▸ Goal of the exercise: Scan the entries below for the word "lean". Copy out every line in which it occurs.

_____

-- ==== Sys2Proof/Machine/Rebuild.lean ====
section
/-!
DEFINITION. Sys2Proof/Machine/Rebuild.lean: parked sequences rebuilt from the flash of a die after a replay (R293) or on
another die after a loss (R484).
-/
namespace Sys2Proof.Machine

/-- The valid durable object of a kind and identifier in the flash of a die. -/
def State.flashObj? (s : State) (src kind obj : Nat) : Option FObj :=
  (s.ftl src).objs.find? (fun o => o.kind == kind && o.obj == obj && o.src.isNone && o.durable)

/-- The durable objects of a kind in the flash of a die, of the namespace of its partition (R258). -/
def State.flashObjs (s : State) (src kind : Nat) : List FObj :=
  (s.ftl src).objs.filter (fun o => o.kind == kind && o.ns == s.nsOf src && o.src.isNone && o.durable)

/-- An identifier kept when it is free on the die, else another. -/
def State.keepId (s : State) (used : List Nat) (id n : Nat) : Nat × State :=
  if used.contains id then s.pickId used n else (id, s)

/-- A page record rebuilt from its object: on flash, durable, not resident; `away` is the die whose channels hold it when it
is not the page's own (R293, R484). -/
def State.restorePage (s : State) (home src origin : Nat) (id : Nat) : Option (Nat × State) :=
  match s.flashObj? src 1 id with
  | some o =>
    match o.data with
    | .page p =>
      let (n, s) := s.keepId (tkeys (s.pfx home).pages) id (s.freePages home)
      let q : Page :=
        { p with
          segs := [], list := 0, refs := 0, pinned := false, rel := 0, origin := origin
          place := { Place.init with
            hbm := false, flash := true, durable := true, flashObj := o.loc.word
            flashDie := if home = src then 0 else src + 1 } }
      some (n, s.modPfx home (fun x => { x with pages := tput x.pages n q }))
    | _ => none
  | none => none

/-- Several page records. -/
def State.restorePages (s : State) (home src origin : Nat) : List Nat → Option (List Nat × State)
  | [] => some ([], s)
  | id :: r =>
    match s.restorePage home src origin id with
    | none => none
    | some (n, s) =>
      match s.restorePages home src origin r with
      | none => none
      | some (l, s) => some (n :: l, s)

/-- What a restoration has done so far: chunk identifiers old to new, whether each holds a temporary holder, and the state. -/
structure Restore where
  map : List (Nat × Nat)
  held : List Nat
  s : State

/-- A chunk rebuilt (R293): replaced by a chunk of the same chain that is already VALID on a new die (R484). -/
def Restore.chunk (x : Restore) (home src : Nat) (id : Nat) (c : Chunk) : Restore :=
  let s := x.s
  let valid := (s.treeFind home c.chain).bind (fun e => if e.2.st = .valid then some e.2.chunk else none)
  match (if home = src then none else valid) with
  | some old => ⟨tput x.map id old, x.held ++ [old], s.addHold home old⟩
  | none =>
    if s.freeChunks home = 0 then x
    else
      let (n, s) := s.keepId (tkeys (s.pfx home).chunks) id (s.freeChunks home)
      match s.restorePages home src n c.pages with
      | none => x
      | some (pages, s) =>
        let was := c.st
        let d : Chunk :=
          { c with
            parent := if c.depth = 0 then 0 else dget x.map 0 c.parent
            st := .priv, parked := true, holders := 0, children := 0, rel := 0, pages := pages }
        let s := (s.modPfx home (fun x => { x with chunks := tput x.chunks n d })).addHold home n
        let s := if was = .tree then s.treeInsert home n (s.tickOf home) else s
        ⟨tput x.map id n, x.held ++ [n], s⟩

/-- The tail's pages rebuilt; a page being sealed is sealed again. -/
def State.restoreLayers (s : State) (home src q : Nat) : List LayerEnt → Option (List LayerEnt × State)
  | [] => some ([], s)
  | l :: r =>
    let one (s : State) (id : Nat) : Option (Nat × State) :=
      if id = 0 then some (0, s)
      else (s.restorePage home src q id).map (fun x => (x.1, x.2.addRef home x.1))
    match one s l.full with
    | none => none
    | some (f, s) =>
      match one s l.open_ with
      | none => none
      | some (o, s) =>
        let s := if f = 0 then s else s.modPfx home (fun x => { x with sealWait := insNat f x.sealWait })
        match s.restoreLayers home src q r with
        | none => none
        | some (t, s) => some ({ l with full := f, open_ := o, sealed := 0, done := false } :: t, s)

/-- A sequence rebuilt from its MAPV object; none when something of it is missing. -/
def Restore.seq (x : Restore) (home src : Nat) (e : SeqSlot) : Option State :=
  let s := x.s
  let chunks := e.body.chunks.map (dget x.map 0)
  match s.newSlot? home e.seq with
  | none => none
  | some k =>
    if chunks.contains 0 then none
    else
      match s.restoreLayers home src e.seq e.tail.layers with
      | none => none
      | some (layers, s) =>
        let n := bodySegs chunks.length
        let m := tailSegs layers.length
        let (b, s) := if n + m ≤ s.freeSegs home then s.takeSegs home n else ([], s)
        let (t, s) := if m ≤ s.freeSegs home ∧ b ≠ [] then s.takeSegs home m else ([], s)
        let s := chunks.foldl (fun s c => s.addHold home c) s
        some (s.setSlot home k
          { e with
            live := true, parked := true
            body := { e.body with chunks := chunks, prev := 0, segs := b }
            tail := { e.tail with layers := layers, segs := t } })

/-- Parked sequences of the flash of `src` rebuilt on `home`, for those that satisfy `sel`; answers those restored and those
that could not be. Chunks come in ascending DEPTH (R293, R484). -/
def State.restoreSeqs (s : State) (home src : Nat) (allChunks : Bool) (sel : SeqSlot → Bool) : List SeqSlot × List SeqSlot × State :=
  let seqs := (s.flashObjs src 3).filterMap (fun o => match o.data with | .mapv e => if sel e then some e else none | _ => none)
  let want := seqs.flatMap (fun e => e.body.chunks)
  let chunks := (s.flashObjs src 2).filterMap (fun o =>
    match o.data with | .chunk c => if allChunks || want.contains o.obj then some (o.obj, c) else none | _ => none)
  let depth := chunks.foldl (fun m c => max m (c.2.depth + 1)) 0
  let x := (List.range depth).foldl (fun x n =>
    (chunks.filter (fun c => c.2.depth == n)).foldl (fun x c => x.chunk home src c.1 c.2) x) ⟨[], [], s⟩
  let r := seqs.foldl (fun (acc : List SeqSlot × List SeqSlot × Restore) e =>
    match acc.2.2.seq home src e with
    | some s => (acc.1 ++ [e], acc.2.1, ⟨x.map, x.held, s⟩)
    | none => (acc.1, acc.2.1 ++ [e], acc.2.2)) (([], [], x) : List SeqSlot × List SeqSlot × Restore)
  (r.1, r.2.1, x.held.foldl (fun s c => s.dropHold home c) r.2.2.s)

/-- Every parked sequence of a die rebuilt from its own flash (R293). Those of a context that lives on another die, or that an
adoption not yet done rebuilds, are left to it (R484). Flash copies of volatile sequences are invalid (DEDUCED, log entry 43). -/
def State.restoreAll (s : State) (d : Nat) : State :=
  let mine (e : SeqSlot) : Bool :=
    match s.owner d with
    | none => true
    | some p => match s.ctx? p e.ctx with | some c => c.home == d | none => s.ptnState p != ptnSealed
  let s := if s.ras.losses.any (fun x => x.die == d) then s
    else (s.restoreSeqs d d true mine).2.2
  let parked := (s.flashObjs d 2 ++ s.flashObjs d 3).flatMap (fun o => match o.data with
    | .chunk c => c.pages
    | .mapv e => e.tail.layers.flatMap (fun l => [l.full, l.open_])
    | _ => [])
  s.modFtl d (fun f => { f with restored := true, objs := f.objs.filter (fun o => o.kind != 1 || parked.contains o.obj) })

end Sys2Proof.Machine
end

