/-- REBUILD_DONE: the present step of a page's rebuild ends (R209): what its read brought goes through every check of R206. A
step that waits for the flash, or for a remote read that has not come, does not end. -/
def execRebuildDone (d page : Nat) (read : CopyRead) (s : State) : Host.Outcome State Fault Refusal :=
  match (s.csm d).rebuilds.find? (fun x => x.1 == page), s.page? d page with
  | some (_, step, atm), some p =>
    let img (r : CopyRead) : Option (Ctx × List Byte) :=
      match r, s.dieCtx? d p.ctx with
      | .stored, some c => if p.sound c (p.image c) then some (c, p.image c) else none
      | .bytes l, some c => if p.sound c l then some (c, l) else none
      | _, _ => none
    if p.st ≠ .suspect then .next (s.endRebuild d page)
    else if step = 1 then
      match img read with
      | some (c, l) =>
        let s := s.modPage d page (fun p => { p.withImage c l with st := .sealed })
        let s := (s.evtDie ATM_EVENT_CLEARED d).endRebuild d page
        let queued := match s.running? d with
          | some w => (w.summaries ++ w.blocks).any (fun b => b.fetched && !b.expanded && !b.failed && b.atomizer == atm)
          | none => false
        -- an atomizer with work in it is fenced at its next block boundary (R210)
        let before := s
        let s := s.chargeAtm d atm
        if queued && s.fbitAt ATM_FENCE_FENCED d atm && !before.fbitAt ATM_FENCE_FENCED d atm then
          let F := faultsFld atm
          .next (((before.fset F d (s.fget F d)).evtDie ATM_EVENT_ATM_FENCED d).modCsm d (fun c => { c with atmFence := setBit c.atmFence atm true }))
        else .next s
      | none => .next (s.rebuildStep d page 2)
    else
      match (s.stg d).tasks.find? (fun t => t.page == page && t.prio == 1 && !t.segs.isEmpty) with
      | none => .next s
      | some t =>
        if !s.turnOf d t p then .next s
        else
          match s.readOf d t p read with
          | none => .next s
          | some r =>
            let s0 := s
            let s := if r = .refused then s.dropReplica d p.place.replicaIdx else s
            match img r with
            | some (c, l) =>
              let s := ((s0.frameToLimbo d p.ctx p.segs).dropStore d page).giveList d p.list
              let s := s.modPage d page (fun p =>
                { p.withImage c l with st := .sealed, segs := t.segs, list := t.list, place := { p.place with hbm := true } })
              let s := (s.evtDie ATM_EVENT_REBUILT d).fadd ATM_REBUILDS_COUNT d 1
              .next ((s.endRebuild d page).retryTasks d)
            | none => .next ((s.rebuildStep d page (step + 1)).retryTasks d)
  | _, _ => .next s

/-! ### CSM and ATM registers (R148 to R151, R214, R215) -/

/-- CSM_EN_WRITE: EN takes effect at the next slot boundary (R150). -/
def execCsmEnWrite (d : Nat) (en : Bool) (via : Via) (s : State) : Host.Outcome State Fault Refusal :=
  .next (regWrite via (CSM_CTRL_EN.at_ d) s (fun s => s.fsetWhen CSM_CTRL_EN d en.toNat))

/-- CSM_INJECT: the checksum row of each named pane's next tile is corrupted; a fenced pane's bit does nothing (R149). -/
def execCsmInject (d mask : Nat) (via : Via) (s : State) : Host.Outcome State Fault Refusal :=
  .next (regWrite via (CSM_CTRL_INJECT.at_ d) s (fun s =>
    if s.shadowed d then s
    else s.modCsm d (fun c =>
      { c with injPane := (bitsOf 4 mask).foldl (fun v p => if s.fbitAt CSM_PANE_FENCE_FENCED d p then v else setBit v p true) c.injPane })))

/-- Bits of `a` that are not in `b`, of `n` (DEDUCED, log entry 30). -/
def bitsLess (n a b : Nat) : List Nat := (bitsOf n a).filter (fun k => !b.testBit k)

/-- Whether a sweep holds the Casement, so that fences wait for a boundary. -/
def State.busyNow (s : State) (d : Nat) : Bool := (s.running? d).isSome

/-- PANE_FENCE: FENCE bits of CSM_PANE_FENCE (R148, R151). -/
def execPaneFence (d fence unfence : Nat) (via : Via) (s : State) : Host.Outcome State Fault Refusal :=
  .next (regWrite via (CSM_PANE_FENCE_FENCE.at_ d) s (fun s =>
    if s.shadowed d then s
    else (bitsLess 4 fence unfence).foldl (fun s p =>
      if s.fbitAt CSM_PANE_FENCE_FENCED d p then s
      else if s.busyNow d && s.fbitAt CSM_STATUS_PANE_ACT d p then s.modCsm d (fun c => { c with paneFence := setBit c.paneFence p true })
      else s.report uPane d p false 2) s))

/-- PANE_UNFENCE: a fenced pane's self-test; on a pass it takes tiles from the next sweep on (R148). `pass` says which tests
pass (DEDUCED, log entry 30). -/
def execPaneUnfence (d fence unfence pass : Nat) (via : Via) (s : State) : Host.Outcome State Fault Refusal :=
  .next (regWrite via (CSM_PANE_FENCE_UNFENCE.at_ d) s (fun s =>
    if s.shadowed d then s
    else (bitsLess 4 unfence fence).foldl (fun s p =>
      if !s.fbitAt CSM_PANE_FENCE_FENCED d p then s
      else
        let ok := pass.testBit p
        let s := s.fputAt CSM_PANE_FENCE_TEST_FAIL d p (!ok)
        s.testOutcome uPane d p false (if ok then 0 else 8)) s))

/-- ATM_FENCE: FENCE bits of ATM_FENCE (R214, R215). -/
def execAtmFence (d fence unfence : Nat) (via : Via) (s : State) : Host.Outcome State Fault Refusal :=
  .next (regWrite via (ATM_FENCE_FENCE.at_ d) s (fun s =>
    if s.shadowed d then s
    else (bitsLess 4 fence unfence).foldl (fun s a =>
      if s.fbitAt ATM_FENCE_FENCED d a then s
      else if s.busyNow d && s.fbitAt CSM_STATUS_ATM_ACT d a then s.modCsm d (fun c => { c with atmFence := setBit c.atmFence a true })
      else s.report uAtm d a false 2) s))

/-- ATM_UNFENCE: a fenced atomizer's self-test; a returned one has its fault count cleared (R210, R214) (DEDUCED, log entry 30). -/
def execAtmUnfence (d fence unfence pass : Nat) (via : Via) (s : State) : Host.Outcome State Fault Refusal :=
  .next (regWrite via (ATM_FENCE_UNFENCE.at_ d) s (fun s =>
    if s.shadowed d then s
    else (bitsLess 4 unfence fence).foldl (fun s a =>
      if !s.fbitAt ATM_FENCE_FENCED d a then s
      else
        let ok := pass.testBit a
        let s := s.fputAt ATM_FENCE_TEST_FAIL d a (!ok)
        s.testOutcome uAtm d a false (if ok then 0 else 0xC)) s))

/-- ATM_INJECT (R215). -/
def execAtmInject (d mask : Nat) (via : Via) (s : State) : Host.Outcome State Fault Refusal :=
  .next (regWrite via (ATM_CTRL_INJECT.at_ d) s (fun s =>
    if s.shadowed d then s
    else s.modCsm d (fun c =>
      { c with injAtm := (bitsOf 4 mask).foldl (fun v a => if s.fbitAt ATM_FENCE_FENCED d a then v else setBit v a true) c.injAtm })))

/-- The byte counts of ATM by number: coded, raw, plain. -/
def atmLo (which : Nat) : Fld × Fld :=
  if which = 0 then (ATM_CODED_LO_BYTES, ATM_CODED_HI_BYTES)
  else if which = 1 then (ATM_RAW_LO_BYTES, ATM_RAW_HI_BYTES)
  else (ATM_PLAIN_LO_BYTES, ATM_PLAIN_HI_BYTES)

/-- A _LO register of ATM read: the live count, its upper half latched (R215). -/
def State.readAtmLo (s : State) (d which : Nat) : Nat × State :=
  if s.shadowed d then (0, s)
  else
    let c := s.csm d
    let n := if which = 0 then c.coded else if which = 1 then c.rawBytes else c.plain
    (n % 2 ^ 32, (s.fset (atmLo which).1 d n).fset (atmLo which).2 d (n / 2 ^ 32))

/-- ATM_LO_READ. -/
def execAtmLoRead (d which : Nat) (via : Via) (s : State) : Host.Outcome State Fault Refusal :=
  .next (regRead via ((atmLo which).1.at_ d) s (fun s => s.readAtmLo d which))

_____

▸ Exercise solution:
-- ==== Sys2Proof/Machine/Rebuild.lean ====
DEFINITION. Sys2Proof/Machine/Rebuild.lean: parked sequences rebuilt from the flash of a die after a replay (R293) or on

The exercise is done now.